HCL Technologies Q2 FY26 Results Overview
Strong Revenue Growth of HCL Technologies
HCL Technologies reported consolidated revenue of around ₹31,942 crore for the second quarter of FY26, marking an 11% increase from the same period last year. In constant currency terms, revenue rose by 4.6% year-on-year and 2.4% quarter-on-quarter. The company’s digital services segment led the momentum with about 15% annual growth, now contributing nearly 42% of total services revenue.
The AI-focused business segment also crossed a key milestone, generating over $100 million in quarterly revenue, reflecting growing adoption of HCL’s AI and automation offerings.
Profitability and Margins
The company posted a net profit (PAT) of ₹4,235 crore — almost flat compared to last year’s figure. Operating profit (EBIT) came in at around ₹5,550 crore, with a margin of 17.4%. Margins saw a modest improvement quarter-on-quarter, driven by improved utilization rates, a favorable exchange rate, and better cost optimization. However, higher employee expenses and restructuring costs partially offset these gains.
Dividend and Shareholder Returns
HCL declared an interim dividend of ₹12 per share for the quarter. This marks the company’s 91st consecutive quarterly dividend, showcasing its consistent commitment to rewarding shareholders.
Workforce and Salary Updates
The company added about 3,500 employees during the quarter, taking its total workforce to over 2.26 lakh globally. Attrition continued to improve, falling to 12.6% compared to 12.9% a year earlier.
HCL also announced a salary hike for employees effective October 2025. In a significant move, the company is merging quarterly variable pay with fixed pay — effectively making it part of monthly salaries. This change aims to improve income consistency for junior employees and simplify the pay structure across levels.
Future Outlook and Guidance
HCL maintained its full-year revenue growth guidance of 3% to 5% in constant currency terms and an operating margin outlook between 17% and 18%. Within this, the services business is expected to grow slightly higher at 4% to 5%.

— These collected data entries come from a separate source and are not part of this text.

-- ==== Sys2Proof/Machine/Tag.lean ====
section
/-! DEFINITION. The length-tag extractor: `TAGLEN` (42_tag_extractor.md). -/

namespace Sys2Proof.Machine

/-- `TAGLEN` (R90): tag and declared length of the byte on the port. The extractor is combinational:
it is never busy and never fails (R18). -/
def execTaglen (s : State) : Result :=
  .next (s.deliver (.lte (tagOf s.b0Port) (lenPort (taglen s.b0Port))))

end Sys2Proof.Machine
end

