-- ==== Sys2Proof/Certificates/Slice0/Obligations.lean ====
section
/-! DEFINITION. What is to be proved of the model. -/

open Sys2Proof Sys2Proof.Machine

/-! ### The wire format and its four functions -/

/-- R72, R141: the encoded length is the least of 1, 2, 4, 8 whose payload holds the value. -/
def Obligations.EncodedLengthIsLeast : Prop :=
  ∀ (v : VIn) (L : Nat), lenOf v = some L ↔
    L ∈ lengths ∧ v.toNat < 2 ^ payloadBits L ∧
      ∀ M ∈ lengths, v.toNat < 2 ^ payloadBits M → L ≤ M

/-- R81: the bytes of the canonical encoding, form by form; nothing above the domain (R59). -/
def Obligations.EncodingBytesByForm : Prop :=
  ∀ v : VIn,
    (v.toNat ≤ 63 → encOf v = [v.setWidth 8]) ∧
    (63 < v.toNat ∧ v.toNat ≤ 16383 →
      encOf v = [0x40#8 ||| (v >>> 8).setWidth 8, v.setWidth 8]) ∧
    (16383 < v.toNat ∧ v.toNat ≤ 1073741823 →
      encOf v = [0x80#8 ||| (v >>> 24).setWidth 8, (v >>> 16).setWidth 8, (v >>> 8).setWidth 8,
        v.setWidth 8]) ∧
    (1073741823 < v.toNat ∧ v.toNat ≤ 4611686018427387903 →
      encOf v = [0xC0#8 ||| (v >>> 56).setWidth 8, (v >>> 48).setWidth 8, (v >>> 40).setWidth 8,
        (v >>> 32).setWidth 8, (v >>> 24).setWidth 8, (v >>> 16).setWidth 8, (v >>> 8).setWidth 8,
        v.setWidth 8]) ∧
    (4611686018427387903 < v.toNat → encOf v = [])

/-- R52, R81: the canonical encoding has the encoded length, and read as one big-endian number it is the
length code above the value. -/
def Obligations.EncodingIsBigEndianWord : Prop :=
  ∀ (v : VIn) (L : Nat), lenOf v = some L →
    (encOf v).length = L ∧ bigNat (encOf v) = codeOf L * 2 ^ (8 * L - 2) + v.toNat

/-- R91: the first byte of a canonical encoding tells the encoded length and its code. -/
def Obligations.FirstByteTellsEncodedLength : Prop :=
  ∀ (v : VIn) (L : Nat), lenOf v = some L →
    ∃ b0 rest, encOf v = b0 :: rest ∧ taglen b0 = L ∧ (tagOf b0).toNat = codeOf L

/-- R140: decoding the canonical encoding of a Value, whatever follows it, gives the Value back with its
encoded length. -/
def Obligations.DecodeOfEncodingGivesValue : Prop :=
  ∀ (v : VIn) (L : Nat) (tail : List Byte), lenOf v = some L →
    ∃ w : Value, w.toNat = v.toNat ∧ decOf (encOf v ++ tail) = .ok (w, L)

/-- R57: the decoder accepts every form that holds the Value, canonical or not, and nothing else of that
length decodes to it. -/
def Obligations.EveryWideEnoughFormDecodes : Prop :=
  ∀ (w : Value) (L : Nat) (bs : List Byte), L ∈ lengths → bs.length = L →
    (decOf bs = .ok (w, L) ↔ w.toNat < 2 ^ payloadBits L ∧ bs = encBytes L (w.setWidth 64))

/-- R147: no canonical encoding begins another. -/
def Obligations.EncodingsArePrefixFree : Prop :=
  ∀ (v w : VIn) (L : Nat) (tail : List Byte), lenOf v = some L → encOf w = encOf v ++ tail →
    v = w ∧ tail = []

/-- R149: re-encoding a decoded Value never takes more bytes than were consumed, and gives the same bytes
exactly when the encoding was canonical. -/
def Obligations.ReencodingIsNoLonger : Prop :=
  ∀ (bs : List Byte) (w : Value) (L : Nat), decOf bs = .ok (w, L) →
    ∃ M, lenOf (w.setWidth 64) = some M ∧ M ≤ L ∧
      (encOf (w.setWidth 64) = bs.take L ↔ M = L) ∧
      (M ≠ L → (encOf (w.setWidth 64)).length < L)

/-- R58, R150: a decoded Value lies below the bound of its declared length, and the declared length lies
within the slice. -/
def Obligations.DecodedValueIsInRange : Prop :=
  ∀ (bs : List Byte) (w : Value) (L : Nat), decOf bs = .ok (w, L) →
    L ∈ lengths ∧ L ≤ bs.length ∧ w.toNat < 2 ^ payloadBits L ∧
      (lenOf (w.setWidth 64)).isSome = true

/-- R35: only the first eight bytes of a slice matter (R13), and what follows a whole encoding does
not. -/
def Obligations.DecodeReadsDeclaredBytesOnly : Prop :=
  (∀ bs : List Byte, decOf bs = decOf (bs.take 8)) ∧
  ∀ (bs tail : List Byte) (w : Value) (L : Nat), decOf bs = .ok (w, L) →
    decOf (bs ++ tail) = .ok (w, L) ∧ decOf (bs.take L) = .ok (w, L)

/-- R129: the byte that the encoder's registers name at an index is the byte of the encoding there, for the
word `ENC.hold` holds. -/
def Obligations.HeldWordNamesEncodingBytes : Prop :=
  ∀ (v : VIn) (L i : Nat) (p : EncPhase) (k : Nat), lenOf v = some L → i < L →
    (wireWord L v).toNat = codeOf L * 2 ^ (8 * L - 2) + v.toNat ∧
    (encOf v)[i]? =
      some (EncRegs.byteAt { phase := p, hold := wireWord L v, len := lenPort L, idx := k } i)

/-! ### Decoding and encoding instructions -/

/-- Decoding what the encoder writes gives the instruction back, for every well-formed instruction: the
seven operations, the reserved code and the four wire forms with every payload (R50, R52, R60).
That a form is presented by itself is the model's choice, log entry 1. -/
def Obligations.DecodeOfEncodeIsInstruction : Prop :=
  ∀ i : Instr, i.wf = true → decode (encode i) = .ok i

/-- Every slot the decoder accepts holds a well-formed instruction, and the encoder writes its bytes back:
those of the declared length for an encoding, the code for a command (R50, R52, R53, R60).
That a form is presented by itself is the model's choice, log entry 1. -/
def Obligations.EncodeOfDecodeIsSlot : Prop :=
  (∀ (bs : List Byte) (i : Instr), decode (.encoding bs) = .ok i →
    i.wf = true ∧ ∃ e tail, encode i = .encoding e ∧ bs = e ++ tail) ∧
  ∀ (u : CodecUnit) (op : BitVec 3) (i : Instr), decode (.command u op) = .ok i →
    i.wf = true ∧ (i.unit = some u ∨ i = .reservedOp7) ∧ ∃ w, encode i = .command w op

/-- R53, R56, R57: any byte is a legal first byte; its two top bits alone choose the form, and the form
carries the payload of the declared bytes, whatever follows them.
That a form is presented by itself is the model's choice, log entry 1. -/
def Obligations.EncodingSlotDecodesToForm : Prop :=
  ∀ (b0 : Byte) (body tail : List Byte), body.length + 1 = 2 ^ (b0.toNat / 64) →
    ∃ w : Value, w.toNat = bigNat (b0 :: body) % 2 ^ payloadBits (body.length + 1) ∧
      decode (.encoding (b0 :: (body ++ tail))) =
        .ok (if b0.toNat < 64 then .vi1 w else if b0.toNat < 128 then .vi2 w
          else if b0.toNat < 192 then .vi4 w else .vi8 w)

/-- A few words written out from the spec's encodings decode to their instructions (R50, R60).
How a word of the table is laid out is the model's choice, log entry 2. -/
def Obligations.SampleWordsDecode : Prop :=
  decodeTableWord 8 0b000 = some .len ∧ decodeTableWord 8 0b011 = some .peek ∧
  decodeTableWord 8 0b110 = some .taglen ∧ decodeTableWord 8 0b111 = some .reservedOp7 ∧
  decodeTableWord 8 0x25 = some (.vi1 37) ∧ decodeTableWord 16 0x7BBD = some (.vi2 15293) ∧
  decodeTableWord 32 0x9D7F3E7D = some (.vi4 494878333) ∧
  decodeTableWord 64 0xC2197C5EFF14E88C = some (.vi8 151288809941952652)

/-- When the next move presents a slot that decodes to an instruction, the step is that instruction's
meaning, the move taken from the list (log entry 3). -/
def Obligations.StepRunsDecodedInstruction : Prop :=
  ∀ (s : State) (slot : Slot) (i : Instr) (es : List Event),
    s.inbox = .present slot :: es → decode slot = .ok i → step s = exec i (s.withInbox es)

/-! ### The operations on values and bytes -/

/-- R70, R71: `LEN` at an idle encoder delivers the encoded length, or `OutOfRange` with no length, and
changes nothing else. -/
def Obligations.LenDeliversLengthOrOutOfRange : Prop :=
  ∀ s : State, s.enc.phase = .idle →
    (s.vPort.toNat ≤ 63 → exec .len s = .next (s.deliver (.enc .ok (some 1)))) ∧
    (63 < s.vPort.toNat ∧ s.vPort.toNat ≤ 16383 →
      exec .len s = .next (s.deliver (.enc .ok (some 2)))) ∧
    (16383 < s.vPort.toNat ∧ s.vPort.toNat ≤ 1073741823 →
      exec .len s = .next (s.deliver (.enc .ok (some 4)))) ∧
    (1073741823 < s.vPort.toNat ∧ s.vPort.toNat ≤ 4611686018427387903 →
      exec .len s = .next (s.deliver (.enc .ok (some 8)))) ∧
    (4611686018427387903 < s.vPort.toNat →
      exec .len s = .next (s.deliver (.enc .outOfRange none)))

/-- R90: `TAGLEN` delivers tag and declared length of the byte on the port, in every state, and changes
nothing else. -/
def Obligations.TaglenDeliversTagAndLength : Prop :=
  ∀ s : State,
    (s.b0Port.toNat < 64 → exec .taglen s = .next (s.deliver (.lte 0 1))) ∧
    (64 ≤ s.b0Port.toNat ∧ s.b0Port.toNat < 128 → exec .taglen s = .next (s.deliver (.lte 1 2))) ∧
    (128 ≤ s.b0Port.toNat ∧ s.b0Port.toNat < 192 → exec .taglen s = .next (s.deliver (.lte 2 4))) ∧
    (192 ≤ s.b0Port.toNat → exec .taglen s = .next (s.deliver (.lte 3 8)))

The management expressed confidence in sustaining growth through strong deal momentum, an expanding AI portfolio, and reduced dependence on H-1B visas through local hiring and global delivery centers. Total contract value (TCV) for the quarter stood at approximately $2.6 billion, indicating robust demand in key verticals.
What Lies Ahead
The key focus areas for HCL in the coming quarters will include:
- Maintaining operating margins amid rising wage and delivery costs.
- Scaling its AI-led services and digital transformation business.
- Converting strong deal bookings into actual revenue growth.
- Managing workforce transitions smoothly under the new pay model.
- Navigating macroeconomic uncertainties, currency movements, and global demand trends.
Summary:
HCL Technologies delivered a solid revenue performance in Q2 FY26, driven by its digital and AI businesses. Profits remained stable, with improved operational efficiency and a steady margin profile. With consistent dividends, salary hikes, and a healthy deal pipeline, the company remains on track for steady growth, though margin management and execution will be key to sustaining momentum.